Task to carry out: From the entries below, copy exactly the lines from the one that contains "if t.sleep sl" through the one that contains "def State.record (s", both included, and only those.

━━━━━━━━

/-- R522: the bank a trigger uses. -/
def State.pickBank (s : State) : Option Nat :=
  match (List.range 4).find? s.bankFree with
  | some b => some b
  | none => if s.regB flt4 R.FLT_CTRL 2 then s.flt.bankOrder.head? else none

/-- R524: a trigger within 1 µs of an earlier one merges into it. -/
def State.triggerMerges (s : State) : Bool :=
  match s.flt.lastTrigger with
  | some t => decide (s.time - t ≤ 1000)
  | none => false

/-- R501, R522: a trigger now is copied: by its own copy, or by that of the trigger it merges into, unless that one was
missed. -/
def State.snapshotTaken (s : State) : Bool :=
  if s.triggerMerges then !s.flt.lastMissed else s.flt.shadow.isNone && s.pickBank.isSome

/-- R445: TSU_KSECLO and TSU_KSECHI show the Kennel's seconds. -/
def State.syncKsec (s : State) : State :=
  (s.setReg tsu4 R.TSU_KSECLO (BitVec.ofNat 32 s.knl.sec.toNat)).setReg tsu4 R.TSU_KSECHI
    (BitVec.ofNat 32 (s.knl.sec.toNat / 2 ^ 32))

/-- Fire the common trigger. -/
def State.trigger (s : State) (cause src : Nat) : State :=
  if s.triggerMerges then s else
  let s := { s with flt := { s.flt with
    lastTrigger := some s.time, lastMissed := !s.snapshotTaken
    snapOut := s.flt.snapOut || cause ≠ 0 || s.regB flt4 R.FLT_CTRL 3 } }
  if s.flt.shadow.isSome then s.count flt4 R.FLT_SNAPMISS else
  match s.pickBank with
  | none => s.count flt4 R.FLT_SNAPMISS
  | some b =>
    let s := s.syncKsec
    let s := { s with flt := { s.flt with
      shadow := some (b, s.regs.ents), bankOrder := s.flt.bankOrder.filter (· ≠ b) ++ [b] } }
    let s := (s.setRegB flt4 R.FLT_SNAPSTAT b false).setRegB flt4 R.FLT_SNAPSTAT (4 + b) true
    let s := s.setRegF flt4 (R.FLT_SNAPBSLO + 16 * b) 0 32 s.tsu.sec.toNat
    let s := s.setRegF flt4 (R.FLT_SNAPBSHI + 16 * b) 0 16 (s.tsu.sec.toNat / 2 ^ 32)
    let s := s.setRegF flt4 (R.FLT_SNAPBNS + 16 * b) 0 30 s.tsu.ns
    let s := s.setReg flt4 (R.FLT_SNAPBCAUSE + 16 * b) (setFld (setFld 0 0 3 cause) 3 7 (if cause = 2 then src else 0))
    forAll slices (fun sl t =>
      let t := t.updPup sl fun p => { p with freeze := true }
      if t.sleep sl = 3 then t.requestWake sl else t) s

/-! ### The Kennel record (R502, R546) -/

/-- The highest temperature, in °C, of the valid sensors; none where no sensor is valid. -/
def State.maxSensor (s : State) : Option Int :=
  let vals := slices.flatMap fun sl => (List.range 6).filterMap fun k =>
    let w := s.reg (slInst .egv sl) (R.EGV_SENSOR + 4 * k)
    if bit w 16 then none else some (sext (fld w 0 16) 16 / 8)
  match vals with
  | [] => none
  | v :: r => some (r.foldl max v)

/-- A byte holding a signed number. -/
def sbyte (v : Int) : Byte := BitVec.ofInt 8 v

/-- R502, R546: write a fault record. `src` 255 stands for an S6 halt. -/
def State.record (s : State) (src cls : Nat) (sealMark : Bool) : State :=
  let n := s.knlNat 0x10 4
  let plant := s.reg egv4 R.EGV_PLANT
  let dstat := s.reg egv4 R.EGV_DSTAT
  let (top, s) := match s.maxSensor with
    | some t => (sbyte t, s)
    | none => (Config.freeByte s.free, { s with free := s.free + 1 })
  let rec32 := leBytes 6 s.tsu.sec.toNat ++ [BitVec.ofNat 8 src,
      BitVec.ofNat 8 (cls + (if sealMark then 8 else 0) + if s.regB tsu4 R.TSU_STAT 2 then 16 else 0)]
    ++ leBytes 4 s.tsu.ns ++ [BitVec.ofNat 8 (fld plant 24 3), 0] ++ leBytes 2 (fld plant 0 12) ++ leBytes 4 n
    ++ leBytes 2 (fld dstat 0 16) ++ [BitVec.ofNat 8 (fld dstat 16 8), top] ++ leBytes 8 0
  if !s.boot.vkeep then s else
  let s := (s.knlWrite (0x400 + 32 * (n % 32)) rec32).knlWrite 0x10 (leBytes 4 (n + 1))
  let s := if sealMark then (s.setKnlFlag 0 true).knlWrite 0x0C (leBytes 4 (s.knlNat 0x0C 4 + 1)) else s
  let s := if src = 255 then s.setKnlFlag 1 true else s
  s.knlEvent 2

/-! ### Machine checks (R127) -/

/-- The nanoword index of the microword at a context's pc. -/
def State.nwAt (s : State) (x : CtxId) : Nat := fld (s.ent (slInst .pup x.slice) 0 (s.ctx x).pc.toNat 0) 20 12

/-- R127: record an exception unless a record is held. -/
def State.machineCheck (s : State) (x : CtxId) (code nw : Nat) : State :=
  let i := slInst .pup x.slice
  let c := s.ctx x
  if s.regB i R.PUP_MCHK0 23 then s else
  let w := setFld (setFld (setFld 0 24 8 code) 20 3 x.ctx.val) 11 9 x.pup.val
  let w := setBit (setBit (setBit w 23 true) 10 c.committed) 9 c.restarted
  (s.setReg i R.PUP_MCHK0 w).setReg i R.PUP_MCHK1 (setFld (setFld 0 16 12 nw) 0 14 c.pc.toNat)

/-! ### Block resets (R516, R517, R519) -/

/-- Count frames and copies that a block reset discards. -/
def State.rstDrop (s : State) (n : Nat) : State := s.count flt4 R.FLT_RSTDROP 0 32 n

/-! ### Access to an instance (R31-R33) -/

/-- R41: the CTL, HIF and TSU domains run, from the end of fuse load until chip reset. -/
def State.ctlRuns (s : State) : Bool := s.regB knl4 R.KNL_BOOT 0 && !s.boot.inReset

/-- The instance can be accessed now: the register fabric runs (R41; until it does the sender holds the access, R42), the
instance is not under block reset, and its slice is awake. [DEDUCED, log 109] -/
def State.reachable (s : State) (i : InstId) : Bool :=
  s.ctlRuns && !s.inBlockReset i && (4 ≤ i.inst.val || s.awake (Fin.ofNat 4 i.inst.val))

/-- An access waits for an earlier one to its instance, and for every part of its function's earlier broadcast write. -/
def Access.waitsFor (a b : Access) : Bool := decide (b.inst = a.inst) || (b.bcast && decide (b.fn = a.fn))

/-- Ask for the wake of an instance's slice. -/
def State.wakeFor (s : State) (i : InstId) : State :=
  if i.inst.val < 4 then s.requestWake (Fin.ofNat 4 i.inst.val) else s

━━━━━━━━

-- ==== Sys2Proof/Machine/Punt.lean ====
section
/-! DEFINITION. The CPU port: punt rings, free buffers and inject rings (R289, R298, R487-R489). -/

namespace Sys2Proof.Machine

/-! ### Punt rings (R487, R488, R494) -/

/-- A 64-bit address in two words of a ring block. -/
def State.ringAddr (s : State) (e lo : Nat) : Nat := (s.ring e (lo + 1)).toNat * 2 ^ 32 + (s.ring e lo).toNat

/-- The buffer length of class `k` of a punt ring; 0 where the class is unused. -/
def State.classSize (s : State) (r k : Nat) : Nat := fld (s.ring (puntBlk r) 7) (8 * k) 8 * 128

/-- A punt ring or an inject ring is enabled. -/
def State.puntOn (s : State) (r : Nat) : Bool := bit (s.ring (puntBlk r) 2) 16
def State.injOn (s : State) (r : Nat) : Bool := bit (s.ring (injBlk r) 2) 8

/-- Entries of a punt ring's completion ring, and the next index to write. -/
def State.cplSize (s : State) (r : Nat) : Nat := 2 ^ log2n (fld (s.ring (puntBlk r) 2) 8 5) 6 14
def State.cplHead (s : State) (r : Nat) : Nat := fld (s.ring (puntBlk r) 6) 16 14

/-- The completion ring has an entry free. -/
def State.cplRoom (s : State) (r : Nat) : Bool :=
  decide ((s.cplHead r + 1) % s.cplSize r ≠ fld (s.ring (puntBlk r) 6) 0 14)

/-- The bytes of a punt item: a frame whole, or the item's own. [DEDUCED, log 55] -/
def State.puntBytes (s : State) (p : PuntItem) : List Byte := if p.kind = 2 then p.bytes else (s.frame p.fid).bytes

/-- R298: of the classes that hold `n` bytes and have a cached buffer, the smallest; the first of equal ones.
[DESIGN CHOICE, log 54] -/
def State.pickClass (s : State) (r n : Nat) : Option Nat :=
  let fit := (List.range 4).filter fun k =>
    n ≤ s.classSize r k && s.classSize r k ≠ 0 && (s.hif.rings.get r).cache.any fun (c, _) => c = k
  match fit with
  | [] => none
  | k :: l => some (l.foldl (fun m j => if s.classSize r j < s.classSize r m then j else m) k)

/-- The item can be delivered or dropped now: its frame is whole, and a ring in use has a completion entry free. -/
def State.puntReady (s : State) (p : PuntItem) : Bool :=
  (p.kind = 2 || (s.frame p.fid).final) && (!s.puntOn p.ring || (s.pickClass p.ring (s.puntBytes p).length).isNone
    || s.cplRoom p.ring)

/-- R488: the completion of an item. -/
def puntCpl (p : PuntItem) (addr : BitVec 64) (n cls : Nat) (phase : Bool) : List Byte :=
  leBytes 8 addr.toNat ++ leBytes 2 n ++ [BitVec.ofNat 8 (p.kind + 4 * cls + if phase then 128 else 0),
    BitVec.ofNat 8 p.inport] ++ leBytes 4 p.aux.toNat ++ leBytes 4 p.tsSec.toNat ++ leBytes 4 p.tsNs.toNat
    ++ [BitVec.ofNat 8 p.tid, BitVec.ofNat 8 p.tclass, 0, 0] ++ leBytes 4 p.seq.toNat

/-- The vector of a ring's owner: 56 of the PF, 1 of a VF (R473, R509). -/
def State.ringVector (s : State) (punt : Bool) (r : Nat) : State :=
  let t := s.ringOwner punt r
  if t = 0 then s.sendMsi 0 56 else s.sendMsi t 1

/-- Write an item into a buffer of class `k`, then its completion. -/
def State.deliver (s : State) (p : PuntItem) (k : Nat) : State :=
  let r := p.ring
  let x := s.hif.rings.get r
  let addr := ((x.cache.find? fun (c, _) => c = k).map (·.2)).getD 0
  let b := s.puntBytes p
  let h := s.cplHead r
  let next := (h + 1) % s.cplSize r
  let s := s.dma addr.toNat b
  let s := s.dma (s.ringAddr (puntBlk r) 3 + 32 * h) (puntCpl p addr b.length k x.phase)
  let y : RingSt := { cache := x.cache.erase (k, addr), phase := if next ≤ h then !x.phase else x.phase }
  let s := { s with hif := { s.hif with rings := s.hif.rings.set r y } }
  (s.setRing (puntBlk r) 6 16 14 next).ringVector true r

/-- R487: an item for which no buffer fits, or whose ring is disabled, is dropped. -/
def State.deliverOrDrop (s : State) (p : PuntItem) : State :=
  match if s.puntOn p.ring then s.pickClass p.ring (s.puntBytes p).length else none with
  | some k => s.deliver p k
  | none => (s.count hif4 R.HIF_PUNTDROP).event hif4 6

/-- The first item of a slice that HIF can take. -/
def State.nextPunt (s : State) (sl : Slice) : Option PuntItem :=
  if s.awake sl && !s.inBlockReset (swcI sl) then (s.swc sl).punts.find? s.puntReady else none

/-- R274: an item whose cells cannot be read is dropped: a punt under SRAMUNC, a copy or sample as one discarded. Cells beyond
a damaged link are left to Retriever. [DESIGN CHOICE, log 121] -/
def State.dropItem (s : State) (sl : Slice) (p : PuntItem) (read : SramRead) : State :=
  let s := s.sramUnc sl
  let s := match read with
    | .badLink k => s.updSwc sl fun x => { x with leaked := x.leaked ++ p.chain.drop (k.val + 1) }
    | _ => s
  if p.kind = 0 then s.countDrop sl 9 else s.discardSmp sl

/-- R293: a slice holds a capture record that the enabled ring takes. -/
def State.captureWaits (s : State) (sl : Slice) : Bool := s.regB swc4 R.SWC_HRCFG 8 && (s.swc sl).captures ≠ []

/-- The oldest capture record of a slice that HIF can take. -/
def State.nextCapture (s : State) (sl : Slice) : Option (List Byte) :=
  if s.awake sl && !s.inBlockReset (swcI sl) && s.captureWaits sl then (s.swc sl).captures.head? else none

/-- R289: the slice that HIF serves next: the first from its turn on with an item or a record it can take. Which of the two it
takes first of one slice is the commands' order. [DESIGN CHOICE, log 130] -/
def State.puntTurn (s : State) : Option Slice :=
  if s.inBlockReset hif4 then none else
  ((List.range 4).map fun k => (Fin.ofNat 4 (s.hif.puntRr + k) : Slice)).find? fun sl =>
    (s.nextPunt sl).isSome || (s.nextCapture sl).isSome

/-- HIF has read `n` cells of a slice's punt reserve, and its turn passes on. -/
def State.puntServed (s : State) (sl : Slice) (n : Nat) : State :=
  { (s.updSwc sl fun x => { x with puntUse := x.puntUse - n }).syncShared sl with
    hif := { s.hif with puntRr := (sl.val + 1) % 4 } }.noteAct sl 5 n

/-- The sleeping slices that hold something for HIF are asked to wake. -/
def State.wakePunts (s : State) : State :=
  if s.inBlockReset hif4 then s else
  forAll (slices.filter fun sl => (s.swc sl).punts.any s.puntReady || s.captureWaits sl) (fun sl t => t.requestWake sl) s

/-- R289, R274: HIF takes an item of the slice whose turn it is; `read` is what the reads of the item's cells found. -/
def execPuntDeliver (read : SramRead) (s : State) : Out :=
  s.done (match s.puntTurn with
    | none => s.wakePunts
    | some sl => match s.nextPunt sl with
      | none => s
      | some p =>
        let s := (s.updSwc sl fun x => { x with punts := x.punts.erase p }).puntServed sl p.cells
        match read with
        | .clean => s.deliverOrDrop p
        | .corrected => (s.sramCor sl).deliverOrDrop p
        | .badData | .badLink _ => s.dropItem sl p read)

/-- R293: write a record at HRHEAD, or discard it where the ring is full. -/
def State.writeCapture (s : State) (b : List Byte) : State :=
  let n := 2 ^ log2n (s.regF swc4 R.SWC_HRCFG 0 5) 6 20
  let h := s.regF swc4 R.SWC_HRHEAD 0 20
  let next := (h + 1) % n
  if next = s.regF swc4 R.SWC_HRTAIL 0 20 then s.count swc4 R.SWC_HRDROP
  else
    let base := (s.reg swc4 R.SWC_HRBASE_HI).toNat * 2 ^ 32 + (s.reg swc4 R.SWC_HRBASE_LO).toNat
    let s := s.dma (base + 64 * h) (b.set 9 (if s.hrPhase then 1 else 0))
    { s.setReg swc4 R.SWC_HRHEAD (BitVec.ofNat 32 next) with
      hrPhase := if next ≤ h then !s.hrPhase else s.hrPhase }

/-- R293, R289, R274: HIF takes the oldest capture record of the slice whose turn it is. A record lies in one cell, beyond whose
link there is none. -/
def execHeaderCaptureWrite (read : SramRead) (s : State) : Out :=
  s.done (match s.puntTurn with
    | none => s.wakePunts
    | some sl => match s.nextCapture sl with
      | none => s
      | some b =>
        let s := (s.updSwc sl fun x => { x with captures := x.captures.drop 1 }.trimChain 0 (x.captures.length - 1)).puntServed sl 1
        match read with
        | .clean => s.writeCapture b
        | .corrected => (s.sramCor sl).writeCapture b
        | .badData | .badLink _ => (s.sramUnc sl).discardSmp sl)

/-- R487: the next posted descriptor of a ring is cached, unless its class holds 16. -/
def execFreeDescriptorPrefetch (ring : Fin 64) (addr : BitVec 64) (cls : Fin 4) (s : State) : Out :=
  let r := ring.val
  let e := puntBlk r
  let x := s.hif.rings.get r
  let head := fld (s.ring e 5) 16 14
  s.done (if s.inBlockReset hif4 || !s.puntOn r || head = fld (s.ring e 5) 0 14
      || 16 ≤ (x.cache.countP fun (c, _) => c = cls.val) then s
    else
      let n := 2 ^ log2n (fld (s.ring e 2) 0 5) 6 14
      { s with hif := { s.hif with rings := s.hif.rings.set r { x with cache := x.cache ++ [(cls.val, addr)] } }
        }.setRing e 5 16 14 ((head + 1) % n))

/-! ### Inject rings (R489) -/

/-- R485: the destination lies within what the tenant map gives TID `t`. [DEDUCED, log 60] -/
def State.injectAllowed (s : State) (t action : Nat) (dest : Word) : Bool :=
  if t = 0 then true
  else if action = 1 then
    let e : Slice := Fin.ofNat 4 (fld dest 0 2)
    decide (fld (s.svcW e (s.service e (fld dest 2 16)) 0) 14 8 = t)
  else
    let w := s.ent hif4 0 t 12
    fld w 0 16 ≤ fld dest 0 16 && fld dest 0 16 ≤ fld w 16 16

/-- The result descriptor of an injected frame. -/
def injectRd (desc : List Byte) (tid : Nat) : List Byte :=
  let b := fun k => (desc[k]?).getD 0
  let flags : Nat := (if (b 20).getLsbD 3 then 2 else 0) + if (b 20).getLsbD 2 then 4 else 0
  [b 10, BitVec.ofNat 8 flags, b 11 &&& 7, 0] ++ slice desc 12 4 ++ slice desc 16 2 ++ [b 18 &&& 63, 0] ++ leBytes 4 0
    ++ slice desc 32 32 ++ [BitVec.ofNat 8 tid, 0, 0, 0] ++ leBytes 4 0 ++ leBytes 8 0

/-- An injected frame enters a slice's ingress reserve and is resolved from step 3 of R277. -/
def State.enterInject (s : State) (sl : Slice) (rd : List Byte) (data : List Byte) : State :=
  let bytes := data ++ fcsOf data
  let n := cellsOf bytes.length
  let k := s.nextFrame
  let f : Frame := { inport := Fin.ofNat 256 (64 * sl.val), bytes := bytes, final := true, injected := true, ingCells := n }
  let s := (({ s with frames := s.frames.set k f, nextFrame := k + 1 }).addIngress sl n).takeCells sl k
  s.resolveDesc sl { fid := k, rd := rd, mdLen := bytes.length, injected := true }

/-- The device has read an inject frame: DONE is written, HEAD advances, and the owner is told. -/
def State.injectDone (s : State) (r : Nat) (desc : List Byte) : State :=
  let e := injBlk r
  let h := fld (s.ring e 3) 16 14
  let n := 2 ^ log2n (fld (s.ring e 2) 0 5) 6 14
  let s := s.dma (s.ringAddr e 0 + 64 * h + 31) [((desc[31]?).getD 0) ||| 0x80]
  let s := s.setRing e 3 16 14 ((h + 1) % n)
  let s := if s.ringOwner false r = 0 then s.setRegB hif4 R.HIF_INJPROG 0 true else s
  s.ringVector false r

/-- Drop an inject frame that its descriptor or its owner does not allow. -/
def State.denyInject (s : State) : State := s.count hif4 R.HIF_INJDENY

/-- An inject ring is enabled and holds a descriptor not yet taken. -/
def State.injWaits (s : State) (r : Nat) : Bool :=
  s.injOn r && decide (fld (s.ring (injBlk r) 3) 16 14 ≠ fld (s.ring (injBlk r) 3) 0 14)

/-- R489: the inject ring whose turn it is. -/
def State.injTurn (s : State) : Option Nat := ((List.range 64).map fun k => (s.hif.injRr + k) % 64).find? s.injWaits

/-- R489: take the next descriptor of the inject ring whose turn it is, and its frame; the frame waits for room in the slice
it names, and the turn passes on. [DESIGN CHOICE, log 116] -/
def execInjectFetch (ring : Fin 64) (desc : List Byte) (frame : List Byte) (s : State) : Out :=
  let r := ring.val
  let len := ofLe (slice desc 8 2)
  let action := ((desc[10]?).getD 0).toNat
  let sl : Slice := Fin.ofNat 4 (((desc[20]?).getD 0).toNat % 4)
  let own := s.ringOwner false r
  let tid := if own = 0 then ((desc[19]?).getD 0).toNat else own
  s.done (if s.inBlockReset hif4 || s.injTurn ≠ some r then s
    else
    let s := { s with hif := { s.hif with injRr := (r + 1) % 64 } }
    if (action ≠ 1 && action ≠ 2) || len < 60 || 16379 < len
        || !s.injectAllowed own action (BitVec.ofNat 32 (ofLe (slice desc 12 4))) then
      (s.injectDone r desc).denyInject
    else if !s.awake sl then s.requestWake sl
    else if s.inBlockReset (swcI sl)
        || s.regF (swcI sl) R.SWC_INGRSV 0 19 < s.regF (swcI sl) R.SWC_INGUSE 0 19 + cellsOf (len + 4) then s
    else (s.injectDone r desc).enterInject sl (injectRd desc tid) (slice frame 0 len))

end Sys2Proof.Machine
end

━━━━━━━━

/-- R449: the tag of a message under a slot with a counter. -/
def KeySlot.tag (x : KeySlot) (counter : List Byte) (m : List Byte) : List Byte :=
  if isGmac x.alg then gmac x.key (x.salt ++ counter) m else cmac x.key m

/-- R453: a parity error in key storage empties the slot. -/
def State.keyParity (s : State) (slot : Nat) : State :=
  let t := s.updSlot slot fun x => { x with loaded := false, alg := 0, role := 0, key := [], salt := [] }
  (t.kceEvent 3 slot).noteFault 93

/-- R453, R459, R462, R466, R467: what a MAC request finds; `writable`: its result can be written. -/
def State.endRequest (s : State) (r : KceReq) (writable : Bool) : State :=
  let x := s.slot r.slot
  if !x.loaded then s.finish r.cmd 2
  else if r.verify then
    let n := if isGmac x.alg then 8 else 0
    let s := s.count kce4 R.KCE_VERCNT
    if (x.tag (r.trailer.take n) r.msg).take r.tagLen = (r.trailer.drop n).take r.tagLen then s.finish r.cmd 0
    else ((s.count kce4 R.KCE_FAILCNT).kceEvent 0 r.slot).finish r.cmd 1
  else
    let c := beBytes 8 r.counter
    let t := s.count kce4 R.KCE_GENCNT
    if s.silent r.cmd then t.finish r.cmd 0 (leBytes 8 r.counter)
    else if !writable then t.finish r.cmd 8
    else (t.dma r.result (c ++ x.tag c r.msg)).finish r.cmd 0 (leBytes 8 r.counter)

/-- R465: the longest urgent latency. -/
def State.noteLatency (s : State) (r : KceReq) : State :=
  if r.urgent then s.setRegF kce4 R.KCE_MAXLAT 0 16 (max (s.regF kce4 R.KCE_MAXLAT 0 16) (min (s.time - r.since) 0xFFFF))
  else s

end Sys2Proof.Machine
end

━━━━━━━━

Written answer:
      if t.sleep sl = 3 then t.requestWake sl else t) s

/-! ### The Kennel record (R502, R546) -/

/-- The highest temperature, in °C, of the valid sensors; none where no sensor is valid. -/
def State.maxSensor (s : State) : Option Int :=
  let vals := slices.flatMap fun sl => (List.range 6).filterMap fun k =>
    let w := s.reg (slInst .egv sl) (R.EGV_SENSOR + 4 * k)
    if bit w 16 then none else some (sext (fld w 0 16) 16 / 8)
  match vals with
  | [] => none
  | v :: r => some (r.foldl max v)

/-- A byte holding a signed number. -/
def sbyte (v : Int) : Byte := BitVec.ofInt 8 v

/-- R502, R546: write a fault record. `src` 255 stands for an S6 halt. -/
def State.record (s : State) (src cls : Nat) (sealMark : Bool) : State :=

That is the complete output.